WORK ITEM: Until the last line is reached, keep transcribing the material exactly.

----- TASK MATERIAL

-- ==== Sys2Proof/Certificates/Slice0/Obligations.lean ====
section
/-! DEFINITION. What the provers are asked: one statement per definition. Each command of the block has a
clause that says in which state it completes, under conditions on the state and the operands alone, and what
that state holds; the frame is said by naming the parts that may differ. -/

open Sys2Proof Sys2Proof.Machine

/-- For every command c and every state s, the step of s with c at the front of its queue is exec of c on s
with the rest of the queue. (block model of this row: queue of commands) -/
def Obligations.EveryStepRunsTheFrontCommand : Prop :=
  ∀ (c : Instr) (s : State), step { s with pending := c :: s.pending } = exec c s

/-- With an empty queue a step answers a next state in which the queue is still empty and only the time
base, the Rim oscillators, the idle time of the power manager and registers may differ; the model makes
that step a tick by its own choice (notes/assumptions/2.md). (chapter 19, device time) -/
def Obligations.EmptyQueueCountsOneTick : Prop :=
  ∀ (s : State), s.pending = [] → ∃ t, step s = .next t ∧ t = idleTick s ∧ t.pending = []
    ∧ Only [.tb, .rim, .pwr, .regs] s t

/-- On a thread that takes instructions: NOP moves past itself; HALT, once every engine of the slice is
free, leaves the thread halted with its code; LOOP opens level LVL over PC+1 to END with COUNT
iterations; JMP goes to its target and ends the loops it leaves; BRC branches when its condition differs
from NEG, conditions 1 and 2 given a pending marker. Nothing else changes but the instruction tagger.
(R125, R133, R134, R135, R136) -/
def Obligations.ThreadControlFlowCompletes : Prop :=
  ∀ (s : State) (th : Thread), s.takes th →
    let y := s.slot th
    Completes (.msqNop th) s (SlotOnly s th y.past)
    ∧ (∀ code, y.enginesFree = true →
        Completes (.halt th code) s (SlotOnly s th (y.stand .halted code.toNat)))
    ∧ (∀ lvl count1 last, Completes (.msqLoop th lvl count1 last) s (SlotOnly s th
        { y.past with
          pc := (y.pc + 1) % 256
          loops := y.loops.set lvl.toNat ⟨true, (y.pc + 1) % 256, last.toNat, count1.toNat + 1⟩ }))
    ∧ (∀ target, Completes (.msqJmp th target) s (SlotOnly s th
        { y.past with pc := target.toNat, loops := leaveLoops y.loops target.toNat }))
    ∧ (∀ cond neg lvl target, cond.toNat ≤ 5 → ((cond = 1 ∨ cond = 2) → y.markers ≠ []) →
        Completes (.brc th cond neg lvl target) s (SlotOnly s th
          (if brcHolds y cond.toNat lvl.toNat != neg then y.goto target.toNat else y.past)))

/-- A thread moves past its instruction to the next one where no active loop ends; at the END of the
innermost active loop with more than one iteration left it goes back to the first instruction of the
body with one iteration less; with one iteration left and no other loop ending there it leaves the loop
and goes on. (R133, R127) -/
def Obligations.MoveToTheNextMsqInstruction : Prop :=
  ∀ (y : Slice),
    (loopAt y.loops y.pc = none → y.past.pc = (y.pc + 1) % 256 ∧ y.past.loops = y.loops)
    ∧ (∀ i l, loopAt y.loops y.pc = some i → y.loops[i]? = some l → 1 < l.left →
        y.past.pc = l.first ∧ y.past.loops = y.loops.set i { l with left := l.left - 1 })
    ∧ (∀ i l, loopAt y.loops y.pc = some i → y.loops[i]? = some l → l.left ≤ 1 →
        loopAt (y.loops.set i { l with active := false }) y.pc = none →
        y.past.pc = (y.pc + 1) % 256 ∧ y.past.loops = y.loops.set i { l with active := false })

/-- With the engines free, an in-range WLD, WDYN or storing WRELAY starts its bank operation at the first
line, and an in-range MMA or MMAZ starts its run at chunk 0 and position 0 in the bank that BANK
selects, once the bank may be written; a WRELAY PASS opens relay pass. The thread moves past the
instruction; nothing else changes but the tagger. (R116, R118, R120, R128, R138, R139, R140, R141, R152) -/
def Obligations.BankOperationsBegin : Prop :=
  ∀ (s : State) (th : Thread), s.takes th →
    let y := s.slot th
    (∀ f, f.ok = true → y.bankOp = none → y.sideOp = none →
      Completes (.wld th f) s (SlotOnly s th
        { y.past with bankOp := some (.wld f 0), wsDyn := if f.nst then y.wsDyn else false }))
    ∧ (∀ f, f.ok = true → y.bankOp = none → y.sideOp = none →
      Completes (.wdyn th f) s (SlotOnly s th { y.past with bankOp := some (.wdyn f 0), wsDyn := true }))
    ∧ (∀ f, f.ok = true → f.mode ≠ 1 → y.bankOp = none →
      Completes (.wrelay th f) s (SlotOnly s th
        { y.past with bankOp := some (.relay f 0), relayPass := false }))
    ∧ (∀ f, f.ok = true → f.mode = 1 →
      Completes (.wrelay th f) s (SlotOnly s th { y.past with relayPass := true }))
    ∧ (∀ f, f.ok = true →
      let b := bankSel y f.bank.toNat
      y.bankOp = none → drainEndOf y b ≤ (s.well (thWell th)).tick + 11 →
      y.lineTick ≤ (s.well (thWell th)).tick →
      Completes (.mma th f) s (SlotOnly s th { (bankTurn y f.bank.toNat).past with
          bankOp := some (.mma f b false 0 0 0), dataCh := f.ch.toNat, limCeil := y.duty })
      ∧ Completes (.mmaz th f) s (SlotOnly s th { (bankTurn y f.bank.toNat).past with
          bankOp := some (.mma f b true 0 0 0), dataCh := f.ch.toNat, limCeil := y.duty }))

----------

SOLUTION FOR THIS PROBLEM:
-- ==== Sys2Proof/Certificates/Slice0/Obligations.lean ====
section
/-! DEFINITION. What the provers are asked: one statement per definition. Each command of the block has a
clause that says in which state it completes, under conditions on the state and the operands alone, and what
that state holds; the frame is said by naming the parts that may differ. -/

open Sys2Proof Sys2Proof.Machine

/-- For every command c and every state s, the step of s with c at the front of its queue is exec of c on s
with the rest of the queue. (block model of this row: queue of commands) -/
def Obligations.EveryStepRunsTheFrontCommand : Prop :=
  ∀ (c : Instr) (s : State), step { s with pending := c :: s.pending } = exec c s

/-- With an empty queue a step answers a next state in which the queue is still empty and only the time
base, the Rim oscillators, the idle time of the power manager and registers may differ; the model makes
that step a tick by its own choice (notes/assumptions/2.md). (chapter 19, device time) -/
def Obligations.EmptyQueueCountsOneTick : Prop :=
  ∀ (s : State), s.pending = [] → ∃ t, step s = .next t ∧ t = idleTick s ∧ t.pending = []
    ∧ Only [.tb, .rim, .pwr, .regs] s t

/-- On a thread that takes instructions: NOP moves past itself; HALT, once every engine of the slice is
free, leaves the thread halted with its code; LOOP opens level LVL over PC+1 to END with COUNT
iterations; JMP goes to its target and ends the loops it leaves; BRC branches when its condition differs
from NEG, conditions 1 and 2 given a pending marker. Nothing else changes but the instruction tagger.
(R125, R133, R134, R135, R136) -/
def Obligations.ThreadControlFlowCompletes : Prop :=
  ∀ (s : State) (th : Thread), s.takes th →
    let y := s.slot th
    Completes (.msqNop th) s (SlotOnly s th y.past)
    ∧ (∀ code, y.enginesFree = true →
        Completes (.halt th code) s (SlotOnly s th (y.stand .halted code.toNat)))
    ∧ (∀ lvl count1 last, Completes (.msqLoop th lvl count1 last) s (SlotOnly s th
        { y.past with
          pc := (y.pc + 1) % 256
          loops := y.loops.set lvl.toNat ⟨true, (y.pc + 1) % 256, last.toNat, count1.toNat + 1⟩ }))
    ∧ (∀ target, Completes (.msqJmp th target) s (SlotOnly s th
        { y.past with pc := target.toNat, loops := leaveLoops y.loops target.toNat }))
    ∧ (∀ cond neg lvl target, cond.toNat ≤ 5 → ((cond = 1 ∨ cond = 2) → y.markers ≠ []) →
        Completes (.brc th cond neg lvl target) s (SlotOnly s th
          (if brcHolds y cond.toNat lvl.toNat != neg then y.goto target.toNat else y.past)))

/-- A thread moves past its instruction to the next one where no active loop ends; at the END of the
innermost active loop with more than one iteration left it goes back to the first instruction of the
body with one iteration less; with one iteration left and no other loop ending there it leaves the loop
and goes on. (R133, R127) -/
def Obligations.MoveToTheNextMsqInstruction : Prop :=
  ∀ (y : Slice),
    (loopAt y.loops y.pc = none → y.past.pc = (y.pc + 1) % 256 ∧ y.past.loops = y.loops)
    ∧ (∀ i l, loopAt y.loops y.pc = some i → y.loops[i]? = some l → 1 < l.left →
        y.past.pc = l.first ∧ y.past.loops = y.loops.set i { l with left := l.left - 1 })
    ∧ (∀ i l, loopAt y.loops y.pc = some i → y.loops[i]? = some l → l.left ≤ 1 →
        loopAt (y.loops.set i { l with active := false }) y.pc = none →
        y.past.pc = (y.pc + 1) % 256 ∧ y.past.loops = y.loops.set i { l with active := false })

/-- With the engines free, an in-range WLD, WDYN or storing WRELAY starts its bank operation at the first
line, and an in-range MMA or MMAZ starts its run at chunk 0 and position 0 in the bank that BANK
selects, once the bank may be written; a WRELAY PASS opens relay pass. The thread moves past the
instruction; nothing else changes but the tagger. (R116, R118, R120, R128, R138, R139, R140, R141, R152) -/
def Obligations.BankOperationsBegin : Prop :=
  ∀ (s : State) (th : Thread), s.takes th →
    let y := s.slot th
    (∀ f, f.ok = true → y.bankOp = none → y.sideOp = none →
      Completes (.wld th f) s (SlotOnly s th
        { y.past with bankOp := some (.wld f 0), wsDyn := if f.nst then y.wsDyn else false }))
    ∧ (∀ f, f.ok = true → y.bankOp = none → y.sideOp = none →
      Completes (.wdyn th f) s (SlotOnly s th { y.past with bankOp := some (.wdyn f 0), wsDyn := true }))
    ∧ (∀ f, f.ok = true → f.mode ≠ 1 → y.bankOp = none →
      Completes (.wrelay th f) s (SlotOnly s th
        { y.past with bankOp := some (.relay f 0), relayPass := false }))
    ∧ (∀ f, f.ok = true → f.mode = 1 →
      Completes (.wrelay th f) s (SlotOnly s th { y.past with relayPass := true }))
    ∧ (∀ f, f.ok = true →
      let b := bankSel y f.bank.toNat
      y.bankOp = none → drainEndOf y b ≤ (s.well (thWell th)).tick + 11 →
      y.lineTick ≤ (s.well (thWell th)).tick →
      Completes (.mma th f) s (SlotOnly s th { (bankTurn y f.bank.toNat).past with
          bankOp := some (.mma f b false 0 0 0), dataCh := f.ch.toNat, limCeil := y.duty })
      ∧ Completes (.mmaz th f) s (SlotOnly s th { (bankTurn y f.bank.toNat).past with
          bankOp := some (.mma f b true 0 0 0), dataCh := f.ch.toNat, limCeil := y.duty }))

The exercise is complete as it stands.